» What the task asks
Two lines mark the range in the entries below: the one holding "let s := s.soil (lineOf pa) expz ls" and the one holding "physical address. -/". Set down those two and all lines between them, exactly.
━━━
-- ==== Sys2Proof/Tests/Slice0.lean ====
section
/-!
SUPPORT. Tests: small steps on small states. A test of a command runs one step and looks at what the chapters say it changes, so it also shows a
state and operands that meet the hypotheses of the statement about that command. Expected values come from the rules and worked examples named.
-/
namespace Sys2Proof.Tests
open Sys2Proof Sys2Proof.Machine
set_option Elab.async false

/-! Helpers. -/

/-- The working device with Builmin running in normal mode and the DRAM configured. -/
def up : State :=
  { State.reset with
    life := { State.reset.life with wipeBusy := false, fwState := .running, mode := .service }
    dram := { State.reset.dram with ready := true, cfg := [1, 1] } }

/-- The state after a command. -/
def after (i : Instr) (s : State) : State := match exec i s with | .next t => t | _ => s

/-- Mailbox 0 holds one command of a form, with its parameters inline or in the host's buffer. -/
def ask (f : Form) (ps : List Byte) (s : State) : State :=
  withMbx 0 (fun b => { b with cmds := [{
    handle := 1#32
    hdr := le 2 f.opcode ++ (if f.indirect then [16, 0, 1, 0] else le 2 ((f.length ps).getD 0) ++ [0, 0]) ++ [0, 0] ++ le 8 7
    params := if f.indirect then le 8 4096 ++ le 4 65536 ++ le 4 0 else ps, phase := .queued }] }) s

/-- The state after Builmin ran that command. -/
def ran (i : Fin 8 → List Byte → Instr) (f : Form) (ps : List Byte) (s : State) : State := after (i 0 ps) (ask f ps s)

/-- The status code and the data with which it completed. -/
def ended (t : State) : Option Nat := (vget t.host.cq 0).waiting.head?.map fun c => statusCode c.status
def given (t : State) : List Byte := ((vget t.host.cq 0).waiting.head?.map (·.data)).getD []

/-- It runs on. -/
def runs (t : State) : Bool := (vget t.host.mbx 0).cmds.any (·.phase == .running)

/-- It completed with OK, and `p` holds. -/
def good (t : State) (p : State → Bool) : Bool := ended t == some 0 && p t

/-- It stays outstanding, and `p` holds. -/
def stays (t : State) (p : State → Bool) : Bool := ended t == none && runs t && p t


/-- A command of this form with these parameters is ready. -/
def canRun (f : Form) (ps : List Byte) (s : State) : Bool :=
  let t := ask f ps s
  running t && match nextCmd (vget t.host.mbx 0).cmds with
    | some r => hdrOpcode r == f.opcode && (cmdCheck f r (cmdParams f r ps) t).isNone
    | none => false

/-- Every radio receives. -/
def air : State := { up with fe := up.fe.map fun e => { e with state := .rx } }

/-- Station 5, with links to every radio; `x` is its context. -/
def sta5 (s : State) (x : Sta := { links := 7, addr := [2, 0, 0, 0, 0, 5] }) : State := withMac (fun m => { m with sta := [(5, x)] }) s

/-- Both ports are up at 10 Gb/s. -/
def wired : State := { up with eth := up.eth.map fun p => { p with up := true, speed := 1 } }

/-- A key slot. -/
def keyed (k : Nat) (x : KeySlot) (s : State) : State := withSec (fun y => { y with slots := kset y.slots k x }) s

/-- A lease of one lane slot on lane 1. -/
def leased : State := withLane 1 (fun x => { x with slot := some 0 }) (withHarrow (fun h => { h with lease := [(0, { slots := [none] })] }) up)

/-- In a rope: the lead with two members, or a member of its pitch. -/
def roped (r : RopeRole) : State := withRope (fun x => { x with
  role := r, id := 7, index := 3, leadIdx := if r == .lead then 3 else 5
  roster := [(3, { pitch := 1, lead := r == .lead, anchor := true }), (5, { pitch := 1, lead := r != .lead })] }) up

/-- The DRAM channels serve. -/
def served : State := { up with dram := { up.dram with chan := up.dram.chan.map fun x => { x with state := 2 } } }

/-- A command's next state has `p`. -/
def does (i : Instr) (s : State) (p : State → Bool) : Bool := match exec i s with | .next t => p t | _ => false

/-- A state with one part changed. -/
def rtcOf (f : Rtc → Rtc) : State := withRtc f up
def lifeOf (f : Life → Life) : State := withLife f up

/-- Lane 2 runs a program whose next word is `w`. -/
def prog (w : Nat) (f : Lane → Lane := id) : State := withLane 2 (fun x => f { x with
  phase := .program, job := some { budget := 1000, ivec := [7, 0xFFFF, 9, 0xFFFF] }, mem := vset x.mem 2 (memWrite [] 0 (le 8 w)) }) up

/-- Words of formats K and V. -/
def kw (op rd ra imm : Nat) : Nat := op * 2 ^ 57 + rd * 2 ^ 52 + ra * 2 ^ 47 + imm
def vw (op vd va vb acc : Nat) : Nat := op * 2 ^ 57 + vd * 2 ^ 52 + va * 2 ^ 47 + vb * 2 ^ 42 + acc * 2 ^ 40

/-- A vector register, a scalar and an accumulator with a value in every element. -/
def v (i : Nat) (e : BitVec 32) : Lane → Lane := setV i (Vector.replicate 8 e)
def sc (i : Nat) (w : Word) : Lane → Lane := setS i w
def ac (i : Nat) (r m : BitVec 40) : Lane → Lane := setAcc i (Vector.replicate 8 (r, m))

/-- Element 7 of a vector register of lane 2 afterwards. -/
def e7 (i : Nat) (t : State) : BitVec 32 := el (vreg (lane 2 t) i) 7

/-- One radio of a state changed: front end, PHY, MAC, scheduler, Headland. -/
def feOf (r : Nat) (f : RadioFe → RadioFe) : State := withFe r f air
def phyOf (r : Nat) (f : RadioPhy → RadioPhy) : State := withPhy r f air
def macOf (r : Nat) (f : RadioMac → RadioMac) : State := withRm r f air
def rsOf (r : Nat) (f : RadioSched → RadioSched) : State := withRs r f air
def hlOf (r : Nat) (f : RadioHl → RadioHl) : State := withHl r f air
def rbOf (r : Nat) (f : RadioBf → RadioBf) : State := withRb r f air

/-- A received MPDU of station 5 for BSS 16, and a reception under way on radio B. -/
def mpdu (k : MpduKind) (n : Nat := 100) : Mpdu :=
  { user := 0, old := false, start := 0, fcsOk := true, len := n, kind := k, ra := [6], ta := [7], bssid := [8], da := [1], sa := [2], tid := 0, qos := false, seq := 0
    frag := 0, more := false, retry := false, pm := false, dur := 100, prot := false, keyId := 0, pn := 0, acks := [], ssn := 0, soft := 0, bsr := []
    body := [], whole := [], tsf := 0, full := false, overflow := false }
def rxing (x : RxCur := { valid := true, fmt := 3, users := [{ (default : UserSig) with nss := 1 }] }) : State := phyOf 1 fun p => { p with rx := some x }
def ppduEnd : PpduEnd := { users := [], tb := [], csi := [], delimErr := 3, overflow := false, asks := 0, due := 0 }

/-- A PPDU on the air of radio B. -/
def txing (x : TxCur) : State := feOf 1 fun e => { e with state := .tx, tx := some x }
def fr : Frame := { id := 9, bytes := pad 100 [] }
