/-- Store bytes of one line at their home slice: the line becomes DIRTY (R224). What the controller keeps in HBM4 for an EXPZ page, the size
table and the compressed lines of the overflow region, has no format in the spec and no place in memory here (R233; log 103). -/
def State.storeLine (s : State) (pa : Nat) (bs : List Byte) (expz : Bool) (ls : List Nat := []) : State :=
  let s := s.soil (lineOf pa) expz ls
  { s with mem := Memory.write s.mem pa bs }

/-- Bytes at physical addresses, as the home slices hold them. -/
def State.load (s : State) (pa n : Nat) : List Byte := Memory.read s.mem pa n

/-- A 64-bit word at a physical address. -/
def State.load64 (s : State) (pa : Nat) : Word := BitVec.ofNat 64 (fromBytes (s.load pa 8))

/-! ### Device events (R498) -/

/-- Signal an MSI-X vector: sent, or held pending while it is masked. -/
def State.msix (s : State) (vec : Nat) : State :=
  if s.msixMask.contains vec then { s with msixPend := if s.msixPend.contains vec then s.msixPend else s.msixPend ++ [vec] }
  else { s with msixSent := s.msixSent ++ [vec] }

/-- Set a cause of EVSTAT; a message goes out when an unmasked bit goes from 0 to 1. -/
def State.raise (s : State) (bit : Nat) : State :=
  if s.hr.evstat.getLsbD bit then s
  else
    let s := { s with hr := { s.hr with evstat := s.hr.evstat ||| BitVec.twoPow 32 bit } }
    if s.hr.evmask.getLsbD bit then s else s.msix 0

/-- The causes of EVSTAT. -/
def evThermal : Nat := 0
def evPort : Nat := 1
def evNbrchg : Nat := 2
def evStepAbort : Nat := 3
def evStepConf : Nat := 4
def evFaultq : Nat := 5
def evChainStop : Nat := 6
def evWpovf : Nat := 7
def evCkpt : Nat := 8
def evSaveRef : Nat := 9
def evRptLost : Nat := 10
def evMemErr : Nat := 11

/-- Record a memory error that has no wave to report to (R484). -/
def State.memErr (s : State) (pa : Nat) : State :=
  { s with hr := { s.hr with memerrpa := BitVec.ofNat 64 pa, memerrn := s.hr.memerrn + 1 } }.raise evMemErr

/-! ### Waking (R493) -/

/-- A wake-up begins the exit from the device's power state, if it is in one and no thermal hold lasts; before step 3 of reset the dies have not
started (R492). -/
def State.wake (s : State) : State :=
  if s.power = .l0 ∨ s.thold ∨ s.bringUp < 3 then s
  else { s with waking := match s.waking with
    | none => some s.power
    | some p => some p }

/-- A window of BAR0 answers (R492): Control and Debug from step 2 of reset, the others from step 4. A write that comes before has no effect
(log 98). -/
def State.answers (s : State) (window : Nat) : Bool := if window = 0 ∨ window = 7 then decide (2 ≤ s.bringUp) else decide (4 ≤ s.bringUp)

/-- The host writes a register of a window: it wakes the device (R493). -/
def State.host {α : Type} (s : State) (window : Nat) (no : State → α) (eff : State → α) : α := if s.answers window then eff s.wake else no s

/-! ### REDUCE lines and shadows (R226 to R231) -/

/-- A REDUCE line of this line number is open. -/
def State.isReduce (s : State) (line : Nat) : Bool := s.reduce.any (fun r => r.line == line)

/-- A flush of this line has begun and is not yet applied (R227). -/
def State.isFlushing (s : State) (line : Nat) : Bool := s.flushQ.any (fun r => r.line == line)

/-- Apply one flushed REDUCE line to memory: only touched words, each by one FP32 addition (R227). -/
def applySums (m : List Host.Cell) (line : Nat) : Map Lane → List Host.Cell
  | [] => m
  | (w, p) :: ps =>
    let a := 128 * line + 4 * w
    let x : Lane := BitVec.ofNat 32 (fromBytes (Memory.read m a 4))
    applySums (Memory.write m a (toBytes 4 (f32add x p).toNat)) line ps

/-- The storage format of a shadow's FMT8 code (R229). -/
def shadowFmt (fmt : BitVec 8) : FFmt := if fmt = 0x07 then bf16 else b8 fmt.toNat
━━━
» Written response
  let s := s.soil (lineOf pa) expz ls
  { s with mem := Memory.write s.mem pa bs }

/-- Bytes at physical addresses, as the home slices hold them. -/
def State.load (s : State) (pa n : Nat) : List Byte := Memory.read s.mem pa n

/-- A 64-bit word at a physical address. -/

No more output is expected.